==== Record extracts

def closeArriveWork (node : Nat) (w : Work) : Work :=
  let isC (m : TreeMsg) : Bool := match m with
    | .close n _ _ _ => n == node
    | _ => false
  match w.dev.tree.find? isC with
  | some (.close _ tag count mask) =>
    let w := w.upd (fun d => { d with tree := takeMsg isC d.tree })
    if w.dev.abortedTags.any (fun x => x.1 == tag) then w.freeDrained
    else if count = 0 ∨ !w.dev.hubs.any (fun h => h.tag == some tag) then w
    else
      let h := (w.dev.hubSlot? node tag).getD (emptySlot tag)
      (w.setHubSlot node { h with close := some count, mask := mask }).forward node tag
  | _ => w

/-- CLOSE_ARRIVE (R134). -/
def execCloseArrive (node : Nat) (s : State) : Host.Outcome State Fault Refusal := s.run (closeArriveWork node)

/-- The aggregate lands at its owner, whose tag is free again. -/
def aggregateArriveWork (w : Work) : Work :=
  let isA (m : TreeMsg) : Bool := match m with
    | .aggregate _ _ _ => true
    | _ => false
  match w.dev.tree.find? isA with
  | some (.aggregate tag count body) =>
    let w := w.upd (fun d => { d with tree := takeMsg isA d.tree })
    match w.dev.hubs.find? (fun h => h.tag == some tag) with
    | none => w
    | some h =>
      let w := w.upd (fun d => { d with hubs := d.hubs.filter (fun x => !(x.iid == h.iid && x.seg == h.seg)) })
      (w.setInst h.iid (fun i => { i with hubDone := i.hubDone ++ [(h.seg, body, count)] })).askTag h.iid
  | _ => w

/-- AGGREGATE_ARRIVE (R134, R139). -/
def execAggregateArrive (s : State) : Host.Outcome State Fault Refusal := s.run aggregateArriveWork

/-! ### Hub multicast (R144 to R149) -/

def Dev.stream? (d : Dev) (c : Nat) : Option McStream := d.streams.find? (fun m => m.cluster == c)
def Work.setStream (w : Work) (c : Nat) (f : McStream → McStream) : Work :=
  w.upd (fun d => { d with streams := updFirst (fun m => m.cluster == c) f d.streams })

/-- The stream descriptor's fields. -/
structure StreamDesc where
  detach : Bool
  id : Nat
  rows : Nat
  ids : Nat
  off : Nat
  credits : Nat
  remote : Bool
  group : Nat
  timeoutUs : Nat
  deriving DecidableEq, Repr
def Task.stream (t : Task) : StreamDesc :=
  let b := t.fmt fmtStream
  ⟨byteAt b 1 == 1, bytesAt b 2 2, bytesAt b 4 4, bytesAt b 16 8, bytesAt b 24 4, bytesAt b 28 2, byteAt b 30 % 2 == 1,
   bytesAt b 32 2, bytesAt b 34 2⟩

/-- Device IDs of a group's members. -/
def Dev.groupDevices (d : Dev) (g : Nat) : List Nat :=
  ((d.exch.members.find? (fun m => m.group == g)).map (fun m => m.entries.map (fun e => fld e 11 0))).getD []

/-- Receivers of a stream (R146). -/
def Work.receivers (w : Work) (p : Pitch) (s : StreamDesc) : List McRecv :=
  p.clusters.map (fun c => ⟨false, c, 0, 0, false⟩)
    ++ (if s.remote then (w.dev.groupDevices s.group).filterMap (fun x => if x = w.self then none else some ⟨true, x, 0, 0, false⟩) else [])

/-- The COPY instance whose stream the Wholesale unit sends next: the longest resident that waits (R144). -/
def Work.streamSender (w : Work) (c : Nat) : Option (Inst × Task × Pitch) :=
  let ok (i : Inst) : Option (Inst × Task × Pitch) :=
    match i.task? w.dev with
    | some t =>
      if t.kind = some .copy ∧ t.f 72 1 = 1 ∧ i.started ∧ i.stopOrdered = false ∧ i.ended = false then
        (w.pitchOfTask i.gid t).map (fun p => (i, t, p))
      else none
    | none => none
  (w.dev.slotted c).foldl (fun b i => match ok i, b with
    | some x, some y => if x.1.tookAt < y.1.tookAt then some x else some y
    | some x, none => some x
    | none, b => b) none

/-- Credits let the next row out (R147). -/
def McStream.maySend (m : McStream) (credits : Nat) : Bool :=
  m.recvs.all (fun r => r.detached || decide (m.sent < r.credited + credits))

========

Go through the entries above and pull out each line with "match" in it.

▶ Your response
  let isC (m : TreeMsg) : Bool := match m with
  match w.dev.tree.find? isC with
  let isA (m : TreeMsg) : Bool := match m with
  match w.dev.tree.find? isA with
    match w.dev.hubs.find? (fun h => h.tag == some tag) with
    match i.task? w.dev with
  (w.dev.slotted c).foldl (fun b i => match ok i, b with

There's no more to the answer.